Relaxed selection in the deep sea appears to explain some gene content differences.

The increased content of mobile elements in the deep-sea versus the surface water metagenome, clearly the most profound signature of the deep-sea community, raised the question of whether relaxed purifying (negative) selection or positive selection for the functions associated with these mobile elements has fostered their expansion. Analysis of the Dn/Ds ratio can provide some clues about the strength of selection, with lower Dn/Ds values being indicative of stronger negative selection on protein sequences. Homologous proteins within the 4,000-m-depth data set showed two to three times higher Dn/Ds ratios than their surface water counterparts (Fig. 2). Similar results were noted when proteins of two abundant and phylogenetically unrelated autochthonous populations, as opposed to randomly selected WGS proteins, were examined. Proteins encoded in deep-sea Crenarchaea (20) and Pelagibacter (Alphaproteobacteria) (15) genomes showed average Dn/Ds values of 0.035 and 0.04 versus 0.01 and 0.02 for their shallow-water relatives, respectively (Fig. 2, inset). Notably, Dn/Ds analysis on a small number of available protein sequences from seven different depths of the Pacific Ocean (10) indicated that Dn/Ds ratios increased with depth, which corresponded with increased transposase content at greater depths (Fig. 3).

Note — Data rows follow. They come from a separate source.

-- ==== Sys2Proof/Machine/Reset.lean ====
section
/-!
DEFINITION. Reset and start-up (20_reset_startup.md): what a reset leaves, the causes, RESET_N, the start, block resets and
ALARM_N; and the passing of always-on time.
-/

namespace Sys2Proof.Machine

/-! ### Always-on time -/

/-- The watchdog counts: enabled, and neither a debug halt nor HOLD nor an integrity halt stops it (R380). -/
def wdtRuns (s : State) : Bool :=
  s.flag Reg.WDT_CTRL_EN && !s.dbgHalt && s.phase != .hold && s.phase != .integrity && s.phase != .unpowered

/-- The state whose residency counter runs (R426): 0 RUN, 1 HOLD, 2 KEEP, 3 OFF. A cause that is latched ends HOLD (R423). -/
def residencyOf (s : State) : Nat :=
  match s.phase with
  | .hold => if s.wakes = 0 then 1 else 0
  | .keep => 2
  | .off => 3
  | _ => s.aon.wakeFrom

/-- The MREF settle wait that strap bits 2:1 select, in windows of 1 ms; without a wait one stable window suffices (R387, R402). -/
def strapWait (s : State) : Nat :=
  match s.getF Reg.RST_STRAP_CODE / 2 % 4 with
  | 0 => 1
  | 1 => 10
  | 2 => 100
  | _ => 1000

/-- MUX_BUSY: the AON multiplexer has a change to make, to XO once that is ready and to RCO at once, or the root's hangs (R385, R390). -/
def muxBusy (s : State) : State :=
  s.putF Reg.CLK_STAT_MUX_BUSY (s.clk.hang || (s.flag Reg.CLK_CTRL_AON_SRC != s.clk.aonXo && (!s.flag Reg.CLK_CTRL_AON_SRC || s.clk.xo)))

/-- XO passes the monitor while it is ready, RCO while both are (R391). -/
def xoPasses (s : State) : Bool := s.clk.xo && !s.clk.tripped.contains 0
def rcoPasses (s : State) : Bool := s.clk.rco && s.clk.xo && !s.clk.tripped.contains 1

/-- The oscillators as CLK_STAT reports them (R383 to R385, R391). -/
def oscReport (s : State) : State :=
  ((((s.putF Reg.CLK_STAT_RCO_READY s.clk.rco).putF Reg.CLK_STAT_XO_READY s.clk.xo).putF Reg.CLK_STAT_XO_OK (xoPasses s)).putF
    Reg.CLK_STAT_RCO_OK (rcoPasses s)).putF Reg.CLK_STAT_AON_NOW s.clk.aonXo

/-- MREF as CLK_STAT and CLK_MREF report it (R387). -/
def mrefReport (s : State) : State :=
  ((s.setF Reg.CLK_MREF_FREQ (s.clk.mref.getD 0)).putF Reg.CLK_STAT_MREF_OK (s.clk.mref.isSome && !s.clk.tripped.contains 2)).putF
    Reg.CLK_STAT_MREF_SETTLED (s.clk.mref.isSome && decide (strapWait s ≤ s.clk.stable))

/-- The sources as the CLK block reports them; a reset clears its fields, and the sources run on through it (R398; log 121). -/
def clkReport (s : State) : State := muxBusy (mrefReport (oscReport s))

/-- The inputs as PWR_VMON reports them at all times (R412). -/
def vmonReport (s : State) : State := (s.setF Reg.PWR_VMON_VIN s.aon.vmon.1).setF Reg.PWR_VMON_VAUX s.aon.vmon.2

/-- The lowest codes of VF, VT and VS for a VCO in kHz (Table 21.3). -/
def minCodes (khz : Nat) : Nat × Nat × Nat :=
  if khz ≤ 6400000 then (24, 20, 24) else if khz ≤ 7040000 then (32, 28, 32)
  else if khz ≤ 7680000 then (40, 36, 40) else (46, 42, 46)

/-- The VCO in kHz. -/
def vcoKhz (refHz m : Nat) : Nat := refHz * m / 1000

/-- The VCO that sets the minima: the higher of old and new while a switch is in progress (R415). -/
def voltVco (s : State) : Nat :=
  let now := vcoKhz s.refHz s.rootM
  match s.clk.ramp with
  | none => now
  | some _ => max now (vcoKhz s.clk.nextHz s.clk.next.2)

/-- The applied setpoints as codes of VF, VT and VS. -/
def setpoints (s : State) : Nat × Nat × Nat :=
  (s.getF Reg.PWR_VNOW_VF_NOW, s.getF Reg.PWR_VNOW_VT_NOW, s.getF Reg.PWR_VNOW_VS_NOW)

/-- SLEW reads 1 while a rail is on its way to its setpoint (R415). -/
def slewShow (s : State) : State := s.putF Reg.PWR_VNOW_SLEW (s.aon.rails != setpoints s)

/-- Applied setpoints: the larger of request and minimum (R415). -/
def applyVolts (s : State) (khz : Nat) : State :=
  let m := minCodes khz
  slewShow (((s.setF Reg.PWR_VNOW_VF_NOW (max (s.getF Reg.PWR_VSET_VF_REQ) m.1)).setF Reg.PWR_VNOW_VT_NOW
    (max (s.getF Reg.PWR_VSET_VT_REQ) m.2.1)).setF Reg.PWR_VNOW_VS_NOW (max (s.getF Reg.PWR_VSET_VS_REQ) m.2.2))

/-- A rail moves towards its setpoint by at most `d` codes. -/
def railMove (d now set_ : Nat) : Nat := if now < set_ then min set_ (now + d) else max set_ (now - d)

/-- The adjustable rails in `dt` AON ticks: the setpoints that stand apply, and each rail slews by 10 mV, two codes, in a tick (R415,
R416). The rails are off while VB is. -/
def railsPass (s : State) (dt : Nat) : State :=
  if s.aon.vb then
    let s1 := applyVolts s (voltVco s)
    let g := setpoints s1
    let r := s1.aon.rails
    slewShow { s1 with aon := { s1.aon with rails :=
      (railMove (2 * dt) r.1 g.1, railMove (2 * dt) r.2.1 g.2.1, railMove (2 * dt) r.2.2 g.2.2) } }
  else s

/-- AON ticks pass: time, residency and the watchdog count move, a count stops at 0, rails move, the sources and inputs are reported
(R362, R379, R411, R415, R426). -/
def aonPass (s : State) (dt : Nat) : State :=
  if s.phase = .unpowered ∨ dt = 0 then s
  else
    let m := residencyOf s
    let a := s.aon
    let s1 := { s with aon := { a with ticks := a.ticks + dt, res := a.res.set m ((a.res.getD m 0 + dt) % 2 ^ 64),
                                       vinFor := if a.vinOk then a.vinFor + dt else 0 } }
    let s2 := if wdtRuns s then s1.setF Reg.WDT_STAT_COUNT (s1.getF Reg.WDT_STAT_COUNT - dt) else s1
    vmonReport (clkReport (railsPass s2 dt)).newAonTick

/-- The watchdog resumes after a debug halt or HOLD with at least 1,024 ticks (R380). -/
def wdtThaw (s : State) : State :=
  let s1 := s.clearF Reg.WDT_STAT_FROZEN
  if s1.flag Reg.WDT_CTRL_EN && s1.getF Reg.WDT_STAT_COUNT < 1024 then s1.setF Reg.WDT_STAT_COUNT 1024 else s1

/-- The watchdog freezes. -/
def wdtFreeze (s : State) : State := s.putF Reg.WDT_STAT_FROZEN (s.flag Reg.WDT_CTRL_EN)

/-! ### What a reset leaves -/

/-- ALARM_N is driven low (R409). -/
def alarmDue (s : State) : Bool :=
  s.phase == .integrity || s.phase == .bistHeld || s.aon.alarm || s.flag Reg.RST_ALARM_FW

/-- RST_ALARM.PIN follows its conditions. -/
def setAlarm (s : State) : State := s.putF Reg.RST_ALARM_PIN (alarmDue s)

/-- Fields of a list carried over from one state to another. -/
def keepFields (old s : State) (fs : List Field) : State := fs.foldl (fun acc f => acc.setF f (old.getF f)) s

/-- What no reset but POWER_ON changes: the fields marked always-on (R398). -/
def alwaysOn : List Field :=
  [Reg.RST_CAUSE_CAUSE, Reg.RST_CAUSE_SUB, Reg.RST_CAUSE_CUR, Reg.VLT_HALT0_SUBCODE, Reg.VLT_HALT0_LANE, Reg.VLT_HALT0_UNIT, Reg.VLT_HALT1_LINE,
   Reg.THM_TRIP_SUB, Reg.THM_TRIP_SENSOR, Reg.CLK_FLAG_XO_FAIL, Reg.CLK_FLAG_TRIP, Reg.CLK_STAT_TRIP_SRC, Reg.CLK_CNT_TRIP_CNT]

Although it is possible that some of the transposase sequences may have been under positive selection, the results generally indicated that relaxed selection promoted the expansion of the majority of mobile elements in the deep-sea genomes. The identification of several instances where transposases truncated evolutionarily conserved (hence, presumably essential) genes or were in close proximity with other transposases and/or prophage integrases (see Table S4 in the supplemental material for an example) is also consistent with the latter hypothesis. Relaxed selection might be due to the slower growth rates and/or smaller population sizes that typify deep-sea microbial communities.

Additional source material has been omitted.